Binaural recording and mixing techniques strive to create a 3D stereo sound sensation for the listener, mimicking the natural hearing process. Binaural recordings capture sound as the human ears perceive it, with interaural time and level differences intact. In binaural mixing, audio engineers leverage software tools and plugins to replicate or simulate this natural hearing experience, even if the original recordings were not captured binaurally.


Technological Advancements: Software and Tools

Technological advancements have fostered the development of software tools that facilitate the exploration and manipulation of psychoacoustic principles in mixing. Software like Audacity can be used to edit and manipulate audio files to create binaural beats, which the brain perceives as a third tone, which is the mathematical difference between two tones. Additionally, BHeare software leverages the auralization program EASE to recreate room acoustics and simulate binaural mixes in a particular space.

Furthermore, various software tools and plugins like Waves Nx, dearVR pro, and others enable mix engineers to create binaural mixes. These tools often come with HRTF filters, spatialization algorithms, and other features that allow engineers to manipulate a sound’s spatial characteristics, creating a realistic three-dimensional auditory experience.


Ambisonics

Ambisonics is a full-sphere surround sound technique that allows periphonic (including height) sound reproduction. While not strictly binaural, Ambisonics can be decoded to binaural for headphone listening, allowing for an immersive 3D sound experience.
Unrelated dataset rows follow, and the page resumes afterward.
@[simp] theorem State.irq_fields (s : State) (n : Nat) :
    (s.irq n).pending = s.pending ∧ (s.irq n).env = s.env ∧ (s.irq n).free = s.free ∧ (s.irq n).out = s.out ∧ (s.irq n).upset = s.upset ∧ (s.irq
    n).shadow = s.shadow ∧ (s.irq n).merge = s.merge ∧ (s.irq n).commit = s.commit ∧ (s.irq n).tick = s.tick ∧ (s.irq n).seq = s.seq ∧ (s.irq
    n).pm = s.pm ∧ (s.irq n).g = s.g ∧ (s.irq n).scratch = s.scratch ∧ (s.irq n).td = s.td ∧ (s.irq n).ev = s.ev ∧ (s.irq n).ops = s.ops ∧
    (s.irq n).far = s.far ∧ (s.irq n).rdq = s.rdq ∧ (s.irq n).wrq = s.wrq ∧ (s.irq n).ord = s.ord ∧ (s.irq n).red = s.red ∧ (s.irq n).mrg =
    s.mrg ∧ (s.irq n).dsl = s.dsl ∧ (s.irq n).cmb = s.cmb ∧ (s.irq n).mods = s.mods ∧ (s.irq n).flow = s.flow ∧ (s.irq n).streams = s.streams ∧
    (s.irq n).ctl = s.ctl ∧ (s.irq n).tx = s.tx ∧ (s.irq n).rsp = s.rsp ∧ (s.irq n).rel = s.rel ∧ (s.irq n).mgmtQ = s.mgmtQ ∧ (s.irq n).plan =
    s.plan ∧ (s.irq n).gapEnd = s.gapEnd ∧ (s.irq n).tags = s.tags ∧ (s.irq n).trn = s.trn ∧ (s.irq n).twin = s.twin ∧ (s.irq n).hm = s.hm ∧
    (s.irq n).pwr = s.pwr ∧ (s.irq n).ecc = s.ecc ∧ (s.irq n).bist = s.bist :=
  ⟨Eq.refl _, Eq.refl _, Eq.refl _, Eq.refl _, Eq.refl _, Eq.refl _, Eq.refl _, Eq.refl _, Eq.refl _, Eq.refl _, Eq.refl _, Eq.refl _, Eq.refl
    _, Eq.refl _, Eq.refl _, Eq.refl _, Eq.refl _, Eq.refl _, Eq.refl _, Eq.refl _, Eq.refl _, Eq.refl _, Eq.refl _, Eq.refl _, Eq.refl _,
    Eq.refl _, Eq.refl _, Eq.refl _, Eq.refl _, Eq.refl _, Eq.refl _, Eq.refl _, Eq.refl _, Eq.refl _, Eq.refl _, Eq.refl _, Eq.refl _, Eq.refl
    _, Eq.refl _, Eq.refl _, Eq.refl _⟩

@[simp] theorem State.updEnv_fields (s : State) (f : Env → Env) :
    (s.updEnv f).pending = s.pending ∧ (s.updEnv f).free = s.free ∧ (s.updEnv f).out = s.out ∧ (s.updEnv f).upset = s.upset ∧ (s.updEnv f).regs
    = s.regs ∧ (s.updEnv f).shadow = s.shadow ∧ (s.updEnv f).hits = s.hits ∧ (s.updEnv f).merge = s.merge ∧ (s.updEnv f).commit = s.commit ∧
    (s.updEnv f).tick = s.tick ∧ (s.updEnv f).seq = s.seq ∧ (s.updEnv f).pm = s.pm ∧ (s.updEnv f).g = s.g ∧ (s.updEnv f).scratch = s.scratch ∧
    (s.updEnv f).td = s.td ∧ (s.updEnv f).ev = s.ev ∧ (s.updEnv f).ops = s.ops ∧ (s.updEnv f).far = s.far ∧ (s.updEnv f).rdq = s.rdq ∧ (s.updEnv
    f).wrq = s.wrq ∧ (s.updEnv f).ord = s.ord ∧ (s.updEnv f).red = s.red ∧ (s.updEnv f).mrg = s.mrg ∧ (s.updEnv f).dsl = s.dsl ∧ (s.updEnv
    f).cmb = s.cmb ∧ (s.updEnv f).mods = s.mods ∧ (s.updEnv f).flow = s.flow ∧ (s.updEnv f).streams = s.streams ∧ (s.updEnv f).ctl = s.ctl ∧
    (s.updEnv f).tx = s.tx ∧ (s.updEnv f).rsp = s.rsp ∧ (s.updEnv f).rel = s.rel ∧ (s.updEnv f).mgmtQ = s.mgmtQ ∧ (s.updEnv f).plan = s.plan ∧
    (s.updEnv f).gapEnd = s.gapEnd ∧ (s.updEnv f).tags = s.tags ∧ (s.updEnv f).trn = s.trn ∧ (s.updEnv f).twin = s.twin ∧ (s.updEnv f).hm = s.hm
    ∧ (s.updEnv f).pwr = s.pwr ∧ (s.updEnv f).ecc = s.ecc ∧ (s.updEnv f).bist = s.bist :=
  ⟨Eq.refl _, Eq.refl _, Eq.refl _, Eq.refl _, Eq.refl _, Eq.refl _, Eq.refl _, Eq.refl _, Eq.refl _, Eq.refl _, Eq.refl _, Eq.refl _, Eq.refl
    _, Eq.refl _, Eq.refl _, Eq.refl _, Eq.refl _, Eq.refl _, Eq.refl _, Eq.refl _, Eq.refl _, Eq.refl _, Eq.refl _, Eq.refl _, Eq.refl _,
    Eq.refl _, Eq.refl _, Eq.refl _, Eq.refl _, Eq.refl _, Eq.refl _, Eq.refl _, Eq.refl _, Eq.refl _, Eq.refl _, Eq.refl _, Eq.refl _, Eq.refl
    _, Eq.refl _, Eq.refl _, Eq.refl _, Eq.refl _⟩

@[simp] theorem State.emit_fields (s : State) (o : Out) :
    (s.emit o).pending = s.pending ∧ (s.emit o).env = s.env ∧ (s.emit o).free = s.free ∧ (s.emit o).upset = s.upset ∧ (s.emit o).regs = s.regs ∧
    (s.emit o).shadow = s.shadow ∧ (s.emit o).hits = s.hits ∧ (s.emit o).merge = s.merge ∧ (s.emit o).commit = s.commit ∧ (s.emit o).tick =
    s.tick ∧ (s.emit o).seq = s.seq ∧ (s.emit o).pm = s.pm ∧ (s.emit o).g = s.g ∧ (s.emit o).scratch = s.scratch ∧ (s.emit o).td = s.td ∧
    (s.emit o).ev = s.ev ∧ (s.emit o).ops = s.ops ∧ (s.emit o).far = s.far ∧ (s.emit o).rdq = s.rdq ∧ (s.emit o).wrq = s.wrq ∧ (s.emit o).ord =
    s.ord ∧ (s.emit o).red = s.red ∧ (s.emit o).mrg = s.mrg ∧ (s.emit o).dsl = s.dsl ∧ (s.emit o).cmb = s.cmb ∧ (s.emit o).mods = s.mods ∧
    (s.emit o).flow = s.flow ∧ (s.emit o).streams = s.streams ∧ (s.emit o).ctl = s.ctl ∧ (s.emit o).tx = s.tx ∧ (s.emit o).rsp = s.rsp ∧ (s.emit
    o).rel = s.rel ∧ (s.emit o).mgmtQ = s.mgmtQ ∧ (s.emit o).plan = s.plan ∧ (s.emit o).gapEnd = s.gapEnd ∧ (s.emit o).tags = s.tags ∧ (s.emit
    o).trn = s.trn ∧ (s.emit o).twin = s.twin ∧ (s.emit o).hm = s.hm ∧ (s.emit o).pwr = s.pwr ∧ (s.emit o).ecc = s.ecc ∧ (s.emit o).bist =
    s.bist :=
  ⟨Eq.refl _, Eq.refl _, Eq.refl _, Eq.refl _, Eq.refl _, Eq.refl _, Eq.refl _, Eq.refl _, Eq.refl _, Eq.refl _, Eq.refl _, Eq.refl _, Eq.refl
    _, Eq.refl _, Eq.refl _, Eq.refl _, Eq.refl _, Eq.refl _, Eq.refl _, Eq.refl _, Eq.refl _, Eq.refl _, Eq.refl _, Eq.refl _, Eq.refl _,
    Eq.refl _, Eq.refl _, Eq.refl _, Eq.refl _, Eq.refl _, Eq.refl _, Eq.refl _, Eq.refl _, Eq.refl _, Eq.refl _, Eq.refl _, Eq.refl _, Eq.refl
    _, Eq.refl _, Eq.refl _, Eq.refl _, Eq.refl _⟩

@[simp] theorem State.setMod_fields (s : State) (m : Nat) (x : Mod) :
    (s.setMod m x).pending = s.pending ∧ (s.setMod m x).env = s.env ∧ (s.setMod m x).free = s.free ∧ (s.setMod m x).out = s.out ∧ (s.setMod m
    x).upset = s.upset ∧ (s.setMod m x).regs = s.regs ∧ (s.setMod m x).shadow = s.shadow ∧ (s.setMod m x).hits = s.hits ∧ (s.setMod m x).merge =
    s.merge ∧ (s.setMod m x).commit = s.commit ∧ (s.setMod m x).tick = s.tick ∧ (s.setMod m x).seq = s.seq ∧ (s.setMod m x).pm = s.pm ∧
    (s.setMod m x).g = s.g ∧ (s.setMod m x).scratch = s.scratch ∧ (s.setMod m x).td = s.td ∧ (s.setMod m x).ev = s.ev ∧ (s.setMod m x).ops =
    s.ops ∧ (s.setMod m x).far = s.far ∧ (s.setMod m x).rdq = s.rdq ∧ (s.setMod m x).wrq = s.wrq ∧ (s.setMod m x).ord = s.ord ∧ (s.setMod m
    x).red = s.red ∧ (s.setMod m x).mrg = s.mrg ∧ (s.setMod m x).dsl = s.dsl ∧ (s.setMod m x).cmb = s.cmb ∧ (s.setMod m x).flow = s.flow ∧
    (s.setMod m x).streams = s.streams ∧ (s.setMod m x).ctl = s.ctl ∧ (s.setMod m x).tx = s.tx ∧ (s.setMod m x).rsp = s.rsp ∧ (s.setMod m x).rel
    = s.rel ∧ (s.setMod m x).mgmtQ = s.mgmtQ ∧ (s.setMod m x).plan = s.plan ∧ (s.setMod m x).gapEnd = s.gapEnd ∧ (s.setMod m x).tags = s.tags ∧
    (s.setMod m x).trn = s.trn ∧ (s.setMod m x).twin = s.twin ∧ (s.setMod m x).hm = s.hm ∧ (s.setMod m x).pwr = s.pwr ∧ (s.setMod m x).ecc =
    s.ecc ∧ (s.setMod m x).bist = s.bist :=
  ⟨Eq.refl _, Eq.refl _, Eq.refl _, Eq.refl _, Eq.refl _, Eq.refl _, Eq.refl _, Eq.refl _, Eq.refl _, Eq.refl _, Eq.refl _, Eq.refl _, Eq.refl
    _, Eq.refl _, Eq.refl _, Eq.refl _, Eq.refl _, Eq.refl _, Eq.refl _, Eq.refl _, Eq.refl _, Eq.refl _, Eq.refl _, Eq.refl _, Eq.refl _,
    Eq.refl _, Eq.refl _, Eq.refl _, Eq.refl _, Eq.refl _, Eq.refl _, Eq.refl _, Eq.refl _, Eq.refl _, Eq.refl _, Eq.refl _, Eq.refl _, Eq.refl
    _, Eq.refl _, Eq.refl _, Eq.refl _, Eq.refl _⟩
Mixing in Ambisonics requires a different approach than traditional stereo or surround mixing, and tools like the Facebook Spatial Workstation or Ambi Head HD plugin enable mix engineers to work in this expansive sound field.


Conclusion

These domains of psychoacoustics offer a fascinating dive into the interplay between the physical properties of sound, the human auditory system, and the emotional response elicited by different auditory experiences. Applying these psychoacoustic principles in mixing not only enhances the technical quality of the mix but also elevates emotive communication and the overall listening experience, making them indispensable tools in the hands of adept mix engineers.